The answer is to be an exact copy of the lines below running from the line with "theorem headerOf_length (p" down to the line with "h.serialized, headerOf, Config.intWidth]", both ends included, and nothing more.
[Opening Supplied data section]
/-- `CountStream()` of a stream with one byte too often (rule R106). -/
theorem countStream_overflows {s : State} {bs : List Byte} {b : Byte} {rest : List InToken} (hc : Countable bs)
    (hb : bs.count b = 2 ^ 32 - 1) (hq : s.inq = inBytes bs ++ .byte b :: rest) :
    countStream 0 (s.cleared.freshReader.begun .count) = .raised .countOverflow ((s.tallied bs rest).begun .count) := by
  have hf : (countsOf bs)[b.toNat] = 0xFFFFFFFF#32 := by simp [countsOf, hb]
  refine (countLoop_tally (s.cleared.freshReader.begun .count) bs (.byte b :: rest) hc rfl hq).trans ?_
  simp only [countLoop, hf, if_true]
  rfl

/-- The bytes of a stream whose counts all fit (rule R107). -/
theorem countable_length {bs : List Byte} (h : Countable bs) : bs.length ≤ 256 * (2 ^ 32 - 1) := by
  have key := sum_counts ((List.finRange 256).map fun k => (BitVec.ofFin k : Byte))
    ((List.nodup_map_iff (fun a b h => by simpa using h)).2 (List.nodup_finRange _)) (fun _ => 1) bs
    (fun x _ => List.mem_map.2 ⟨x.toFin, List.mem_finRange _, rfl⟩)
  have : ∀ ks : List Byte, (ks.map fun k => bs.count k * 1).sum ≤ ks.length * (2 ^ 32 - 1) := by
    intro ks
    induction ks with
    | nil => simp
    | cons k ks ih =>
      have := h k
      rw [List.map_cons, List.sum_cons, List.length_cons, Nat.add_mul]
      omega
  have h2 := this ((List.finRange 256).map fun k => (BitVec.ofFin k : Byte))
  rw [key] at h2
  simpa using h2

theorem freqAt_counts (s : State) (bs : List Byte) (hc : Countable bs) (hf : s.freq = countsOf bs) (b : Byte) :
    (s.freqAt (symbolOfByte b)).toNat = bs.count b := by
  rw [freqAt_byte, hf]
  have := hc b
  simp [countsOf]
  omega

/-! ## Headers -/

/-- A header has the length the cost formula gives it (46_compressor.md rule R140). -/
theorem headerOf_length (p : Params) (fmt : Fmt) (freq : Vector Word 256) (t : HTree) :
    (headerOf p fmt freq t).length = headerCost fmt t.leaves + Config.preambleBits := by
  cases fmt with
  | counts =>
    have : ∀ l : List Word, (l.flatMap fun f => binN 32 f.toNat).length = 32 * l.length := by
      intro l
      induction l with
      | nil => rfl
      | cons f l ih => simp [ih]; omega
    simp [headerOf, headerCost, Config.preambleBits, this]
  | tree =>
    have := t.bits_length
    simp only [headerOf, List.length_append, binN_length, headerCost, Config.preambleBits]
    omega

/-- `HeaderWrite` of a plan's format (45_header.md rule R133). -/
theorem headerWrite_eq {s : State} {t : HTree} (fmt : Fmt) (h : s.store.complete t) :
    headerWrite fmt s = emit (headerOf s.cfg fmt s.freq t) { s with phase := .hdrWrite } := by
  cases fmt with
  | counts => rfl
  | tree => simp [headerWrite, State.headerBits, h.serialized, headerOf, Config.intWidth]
[Closing Supplied data section]
[Opening Supplied data section]
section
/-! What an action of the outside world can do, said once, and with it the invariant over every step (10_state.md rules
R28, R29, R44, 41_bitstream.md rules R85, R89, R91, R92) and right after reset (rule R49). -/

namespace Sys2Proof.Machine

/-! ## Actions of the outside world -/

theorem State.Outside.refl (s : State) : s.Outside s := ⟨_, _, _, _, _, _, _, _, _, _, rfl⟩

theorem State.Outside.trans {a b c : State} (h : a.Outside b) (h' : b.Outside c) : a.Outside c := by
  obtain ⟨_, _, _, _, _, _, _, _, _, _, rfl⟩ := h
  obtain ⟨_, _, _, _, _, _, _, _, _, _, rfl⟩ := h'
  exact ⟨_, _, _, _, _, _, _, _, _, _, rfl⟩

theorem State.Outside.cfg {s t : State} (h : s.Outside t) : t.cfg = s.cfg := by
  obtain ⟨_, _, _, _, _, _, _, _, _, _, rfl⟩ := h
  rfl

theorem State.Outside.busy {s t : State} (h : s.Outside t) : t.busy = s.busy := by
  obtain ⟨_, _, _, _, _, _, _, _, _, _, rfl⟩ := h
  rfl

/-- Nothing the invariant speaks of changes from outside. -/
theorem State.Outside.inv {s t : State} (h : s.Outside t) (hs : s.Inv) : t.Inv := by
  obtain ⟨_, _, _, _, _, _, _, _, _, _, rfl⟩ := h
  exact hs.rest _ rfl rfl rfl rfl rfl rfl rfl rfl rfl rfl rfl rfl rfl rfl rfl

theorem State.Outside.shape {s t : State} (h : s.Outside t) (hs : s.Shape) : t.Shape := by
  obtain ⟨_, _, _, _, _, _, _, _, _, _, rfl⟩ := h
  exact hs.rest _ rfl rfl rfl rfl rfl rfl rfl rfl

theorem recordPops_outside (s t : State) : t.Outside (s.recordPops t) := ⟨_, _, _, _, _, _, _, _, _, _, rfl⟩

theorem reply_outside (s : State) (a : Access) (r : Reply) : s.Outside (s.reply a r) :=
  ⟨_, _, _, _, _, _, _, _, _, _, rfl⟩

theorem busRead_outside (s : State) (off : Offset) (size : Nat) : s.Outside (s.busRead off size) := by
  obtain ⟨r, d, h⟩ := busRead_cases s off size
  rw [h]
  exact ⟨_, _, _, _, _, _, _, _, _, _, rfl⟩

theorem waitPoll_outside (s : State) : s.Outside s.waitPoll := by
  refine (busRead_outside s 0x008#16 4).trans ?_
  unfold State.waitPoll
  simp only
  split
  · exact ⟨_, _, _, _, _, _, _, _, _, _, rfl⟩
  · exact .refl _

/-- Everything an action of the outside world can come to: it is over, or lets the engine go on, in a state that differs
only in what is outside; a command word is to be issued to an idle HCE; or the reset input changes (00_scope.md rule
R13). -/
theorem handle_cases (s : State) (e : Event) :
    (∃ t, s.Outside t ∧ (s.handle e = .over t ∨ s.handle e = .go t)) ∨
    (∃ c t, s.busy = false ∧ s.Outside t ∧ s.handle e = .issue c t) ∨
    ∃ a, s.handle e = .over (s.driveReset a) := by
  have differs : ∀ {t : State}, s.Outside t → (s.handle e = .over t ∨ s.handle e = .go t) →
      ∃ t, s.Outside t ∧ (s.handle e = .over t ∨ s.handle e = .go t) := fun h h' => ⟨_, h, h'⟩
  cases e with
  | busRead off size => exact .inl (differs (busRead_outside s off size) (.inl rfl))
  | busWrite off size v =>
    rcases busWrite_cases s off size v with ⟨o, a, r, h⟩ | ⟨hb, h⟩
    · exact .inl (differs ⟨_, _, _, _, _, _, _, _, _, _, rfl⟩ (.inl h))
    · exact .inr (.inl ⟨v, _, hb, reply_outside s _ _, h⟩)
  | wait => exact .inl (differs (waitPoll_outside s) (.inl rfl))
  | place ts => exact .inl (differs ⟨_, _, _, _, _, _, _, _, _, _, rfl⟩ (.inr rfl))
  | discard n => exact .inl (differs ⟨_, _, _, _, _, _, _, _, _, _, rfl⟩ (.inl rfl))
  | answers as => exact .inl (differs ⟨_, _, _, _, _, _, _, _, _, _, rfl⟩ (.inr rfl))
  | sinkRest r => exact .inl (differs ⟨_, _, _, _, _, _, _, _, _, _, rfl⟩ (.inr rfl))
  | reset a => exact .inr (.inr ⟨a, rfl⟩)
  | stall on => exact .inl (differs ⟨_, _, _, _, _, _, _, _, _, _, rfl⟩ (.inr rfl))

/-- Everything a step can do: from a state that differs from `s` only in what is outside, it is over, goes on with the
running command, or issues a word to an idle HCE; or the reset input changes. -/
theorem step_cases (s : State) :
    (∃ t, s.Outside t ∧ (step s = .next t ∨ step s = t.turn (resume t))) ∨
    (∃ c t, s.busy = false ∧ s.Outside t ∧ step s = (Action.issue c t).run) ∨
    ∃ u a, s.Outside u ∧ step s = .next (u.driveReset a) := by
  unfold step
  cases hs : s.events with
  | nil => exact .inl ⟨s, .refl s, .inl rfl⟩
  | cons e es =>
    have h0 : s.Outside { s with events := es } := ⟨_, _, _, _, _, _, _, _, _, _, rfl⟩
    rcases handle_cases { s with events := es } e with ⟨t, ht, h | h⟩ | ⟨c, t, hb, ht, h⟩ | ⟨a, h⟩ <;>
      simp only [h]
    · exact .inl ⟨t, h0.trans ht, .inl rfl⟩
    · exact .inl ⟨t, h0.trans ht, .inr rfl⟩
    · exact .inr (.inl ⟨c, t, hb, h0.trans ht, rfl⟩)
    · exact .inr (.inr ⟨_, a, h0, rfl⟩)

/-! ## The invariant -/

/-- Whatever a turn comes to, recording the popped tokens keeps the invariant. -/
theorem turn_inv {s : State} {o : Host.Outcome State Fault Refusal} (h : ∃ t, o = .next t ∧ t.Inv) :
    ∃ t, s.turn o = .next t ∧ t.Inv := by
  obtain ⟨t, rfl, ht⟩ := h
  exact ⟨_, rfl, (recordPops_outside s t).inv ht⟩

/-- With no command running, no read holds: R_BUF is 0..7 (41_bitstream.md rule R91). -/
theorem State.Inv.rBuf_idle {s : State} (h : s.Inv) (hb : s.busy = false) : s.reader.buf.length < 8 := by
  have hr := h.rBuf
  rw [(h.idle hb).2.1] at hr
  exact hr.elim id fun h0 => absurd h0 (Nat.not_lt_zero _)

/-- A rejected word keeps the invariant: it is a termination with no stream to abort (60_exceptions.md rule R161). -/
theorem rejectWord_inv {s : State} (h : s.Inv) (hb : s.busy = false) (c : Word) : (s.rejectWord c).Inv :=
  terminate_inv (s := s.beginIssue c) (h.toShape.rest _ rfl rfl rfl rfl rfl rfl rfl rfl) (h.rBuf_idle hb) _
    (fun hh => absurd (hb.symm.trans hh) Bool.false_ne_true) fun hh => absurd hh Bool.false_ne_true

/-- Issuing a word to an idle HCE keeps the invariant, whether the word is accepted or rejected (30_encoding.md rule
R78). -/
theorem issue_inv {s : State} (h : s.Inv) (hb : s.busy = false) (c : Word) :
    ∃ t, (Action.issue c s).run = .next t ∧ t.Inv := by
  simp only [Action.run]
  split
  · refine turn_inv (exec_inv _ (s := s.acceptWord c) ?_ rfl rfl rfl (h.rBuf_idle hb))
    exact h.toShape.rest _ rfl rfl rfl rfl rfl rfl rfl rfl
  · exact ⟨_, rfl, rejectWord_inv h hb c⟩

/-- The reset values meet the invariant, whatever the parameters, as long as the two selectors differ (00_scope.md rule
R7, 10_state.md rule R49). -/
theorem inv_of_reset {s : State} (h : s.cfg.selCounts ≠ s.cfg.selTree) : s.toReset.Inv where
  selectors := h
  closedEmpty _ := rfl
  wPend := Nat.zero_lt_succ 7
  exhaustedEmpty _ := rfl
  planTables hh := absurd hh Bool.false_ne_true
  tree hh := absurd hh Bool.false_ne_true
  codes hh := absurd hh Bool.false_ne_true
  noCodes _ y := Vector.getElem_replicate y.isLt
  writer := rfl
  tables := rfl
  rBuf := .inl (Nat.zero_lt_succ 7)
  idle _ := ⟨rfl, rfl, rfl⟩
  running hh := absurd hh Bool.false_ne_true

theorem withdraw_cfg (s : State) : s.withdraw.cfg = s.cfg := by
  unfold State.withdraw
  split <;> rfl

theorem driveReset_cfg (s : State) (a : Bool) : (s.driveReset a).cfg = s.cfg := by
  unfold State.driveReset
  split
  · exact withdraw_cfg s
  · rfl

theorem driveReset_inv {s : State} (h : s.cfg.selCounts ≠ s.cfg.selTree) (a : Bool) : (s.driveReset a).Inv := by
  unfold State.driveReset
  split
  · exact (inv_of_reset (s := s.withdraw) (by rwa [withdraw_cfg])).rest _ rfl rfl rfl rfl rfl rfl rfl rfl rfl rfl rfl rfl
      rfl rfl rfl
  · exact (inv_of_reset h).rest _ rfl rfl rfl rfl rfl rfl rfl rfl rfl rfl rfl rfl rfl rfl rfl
[Closing Supplied data section]
■ Response ■
theorem headerOf_length (p : Params) (fmt : Fmt) (freq : Vector Word 256) (t : HTree) :
    (headerOf p fmt freq t).length = headerCost fmt t.leaves + Config.preambleBits := by
  cases fmt with
  | counts =>
    have : ∀ l : List Word, (l.flatMap fun f => binN 32 f.toNat).length = 32 * l.length := by
      intro l
      induction l with
      | nil => rfl
      | cons f l ih => simp [ih]; omega
    simp [headerOf, headerCost, Config.preambleBits, this]
  | tree =>
    have := t.bits_length
    simp only [headerOf, List.length_append, binN_length, headerCost, Config.preambleBits]
    omega

/-- `HeaderWrite` of a plan's format (45_header.md rule R133). -/
theorem headerWrite_eq {s : State} {t : HTree} (fmt : Fmt) (h : s.store.complete t) :
    headerWrite fmt s = emit (headerOf s.cfg fmt s.freq t) { s with phase := .hdrWrite } := by
  cases fmt with
  | counts => rfl
  | tree => simp [headerWrite, State.headerBits, h.serialized, headerOf, Config.intWidth]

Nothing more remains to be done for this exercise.